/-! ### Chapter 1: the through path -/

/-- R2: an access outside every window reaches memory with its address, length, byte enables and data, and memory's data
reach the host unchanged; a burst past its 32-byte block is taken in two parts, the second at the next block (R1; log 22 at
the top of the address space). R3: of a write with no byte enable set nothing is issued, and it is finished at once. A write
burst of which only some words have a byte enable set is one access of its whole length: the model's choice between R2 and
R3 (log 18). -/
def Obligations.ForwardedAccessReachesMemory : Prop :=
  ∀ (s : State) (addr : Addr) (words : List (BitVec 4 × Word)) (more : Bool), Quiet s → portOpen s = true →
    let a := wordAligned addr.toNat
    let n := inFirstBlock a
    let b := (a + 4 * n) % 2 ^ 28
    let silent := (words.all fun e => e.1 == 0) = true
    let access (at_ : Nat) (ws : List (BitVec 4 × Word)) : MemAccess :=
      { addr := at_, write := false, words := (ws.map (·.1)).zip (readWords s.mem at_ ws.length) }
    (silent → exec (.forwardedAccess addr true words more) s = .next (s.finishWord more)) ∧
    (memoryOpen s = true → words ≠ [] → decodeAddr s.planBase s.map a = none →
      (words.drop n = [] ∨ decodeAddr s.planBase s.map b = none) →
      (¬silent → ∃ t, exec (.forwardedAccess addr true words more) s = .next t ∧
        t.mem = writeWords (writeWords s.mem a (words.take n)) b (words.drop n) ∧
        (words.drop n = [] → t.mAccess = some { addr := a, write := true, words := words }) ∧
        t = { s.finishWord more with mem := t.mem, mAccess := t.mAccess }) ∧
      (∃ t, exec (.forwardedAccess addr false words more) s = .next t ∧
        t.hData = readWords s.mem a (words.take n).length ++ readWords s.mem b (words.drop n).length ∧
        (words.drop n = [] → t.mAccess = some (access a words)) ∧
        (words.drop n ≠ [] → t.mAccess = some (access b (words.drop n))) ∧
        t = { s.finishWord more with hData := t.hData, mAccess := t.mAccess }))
-.-.-
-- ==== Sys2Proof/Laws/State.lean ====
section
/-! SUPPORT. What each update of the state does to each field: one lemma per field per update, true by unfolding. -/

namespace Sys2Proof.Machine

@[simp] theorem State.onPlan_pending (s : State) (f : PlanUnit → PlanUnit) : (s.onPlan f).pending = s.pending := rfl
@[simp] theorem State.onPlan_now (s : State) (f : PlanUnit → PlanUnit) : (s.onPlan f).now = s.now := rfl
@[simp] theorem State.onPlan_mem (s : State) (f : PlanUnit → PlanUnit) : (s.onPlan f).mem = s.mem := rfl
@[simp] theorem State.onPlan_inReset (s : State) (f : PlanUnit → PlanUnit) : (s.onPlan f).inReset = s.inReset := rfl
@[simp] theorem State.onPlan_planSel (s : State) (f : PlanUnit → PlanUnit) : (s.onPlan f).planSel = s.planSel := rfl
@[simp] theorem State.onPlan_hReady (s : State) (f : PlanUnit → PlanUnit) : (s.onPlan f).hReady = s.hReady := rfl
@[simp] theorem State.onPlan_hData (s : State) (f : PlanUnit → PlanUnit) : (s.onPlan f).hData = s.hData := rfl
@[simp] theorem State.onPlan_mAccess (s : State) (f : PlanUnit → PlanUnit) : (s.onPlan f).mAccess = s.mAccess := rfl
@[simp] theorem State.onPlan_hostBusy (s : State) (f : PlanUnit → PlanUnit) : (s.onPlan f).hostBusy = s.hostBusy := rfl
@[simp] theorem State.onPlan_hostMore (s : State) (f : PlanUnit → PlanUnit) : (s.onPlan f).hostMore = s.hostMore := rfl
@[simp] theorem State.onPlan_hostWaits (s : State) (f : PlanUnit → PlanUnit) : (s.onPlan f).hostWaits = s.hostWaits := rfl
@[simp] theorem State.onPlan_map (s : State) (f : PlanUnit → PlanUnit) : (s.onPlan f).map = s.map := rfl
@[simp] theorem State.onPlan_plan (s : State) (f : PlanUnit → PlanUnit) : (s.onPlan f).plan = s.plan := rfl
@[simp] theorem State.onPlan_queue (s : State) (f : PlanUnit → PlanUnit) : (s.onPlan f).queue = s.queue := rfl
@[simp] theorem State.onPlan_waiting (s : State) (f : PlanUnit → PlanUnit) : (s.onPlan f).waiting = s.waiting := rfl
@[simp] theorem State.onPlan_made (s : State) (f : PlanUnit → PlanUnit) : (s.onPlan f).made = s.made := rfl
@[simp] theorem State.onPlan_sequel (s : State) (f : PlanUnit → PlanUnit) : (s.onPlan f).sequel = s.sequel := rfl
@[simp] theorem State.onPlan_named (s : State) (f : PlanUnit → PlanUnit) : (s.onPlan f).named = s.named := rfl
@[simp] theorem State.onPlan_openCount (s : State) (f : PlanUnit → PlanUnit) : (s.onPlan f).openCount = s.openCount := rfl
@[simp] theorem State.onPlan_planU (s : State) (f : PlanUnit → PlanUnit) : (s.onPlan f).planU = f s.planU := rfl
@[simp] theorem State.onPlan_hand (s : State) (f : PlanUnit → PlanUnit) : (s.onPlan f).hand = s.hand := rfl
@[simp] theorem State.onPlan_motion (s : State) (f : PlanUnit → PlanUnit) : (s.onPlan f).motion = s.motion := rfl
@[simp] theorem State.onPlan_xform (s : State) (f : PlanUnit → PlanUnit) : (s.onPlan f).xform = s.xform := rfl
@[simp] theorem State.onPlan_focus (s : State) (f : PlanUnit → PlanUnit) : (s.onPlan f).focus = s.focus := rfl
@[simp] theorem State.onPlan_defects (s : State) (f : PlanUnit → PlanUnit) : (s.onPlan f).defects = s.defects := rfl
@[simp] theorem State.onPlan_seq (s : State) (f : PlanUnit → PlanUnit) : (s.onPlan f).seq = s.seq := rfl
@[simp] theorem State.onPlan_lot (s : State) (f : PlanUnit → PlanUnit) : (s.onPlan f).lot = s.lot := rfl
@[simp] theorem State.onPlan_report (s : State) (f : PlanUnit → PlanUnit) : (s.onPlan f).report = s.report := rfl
-.-.-
Beginning at the line above with "s.xform := rfl" and finishing at the line with "s.report := rfl", return each line exactly and return nothing else.

• Reply:
@[simp] theorem State.onPlan_xform (s : State) (f : PlanUnit → PlanUnit) : (s.onPlan f).xform = s.xform := rfl
@[simp] theorem State.onPlan_focus (s : State) (f : PlanUnit → PlanUnit) : (s.onPlan f).focus = s.focus := rfl
@[simp] theorem State.onPlan_defects (s : State) (f : PlanUnit → PlanUnit) : (s.onPlan f).defects = s.defects := rfl
@[simp] theorem State.onPlan_seq (s : State) (f : PlanUnit → PlanUnit) : (s.onPlan f).seq = s.seq := rfl
@[simp] theorem State.onPlan_lot (s : State) (f : PlanUnit → PlanUnit) : (s.onPlan f).lot = s.lot := rfl
@[simp] theorem State.onPlan_report (s : State) (f : PlanUnit → PlanUnit) : (s.onPlan f).report = s.report := rfl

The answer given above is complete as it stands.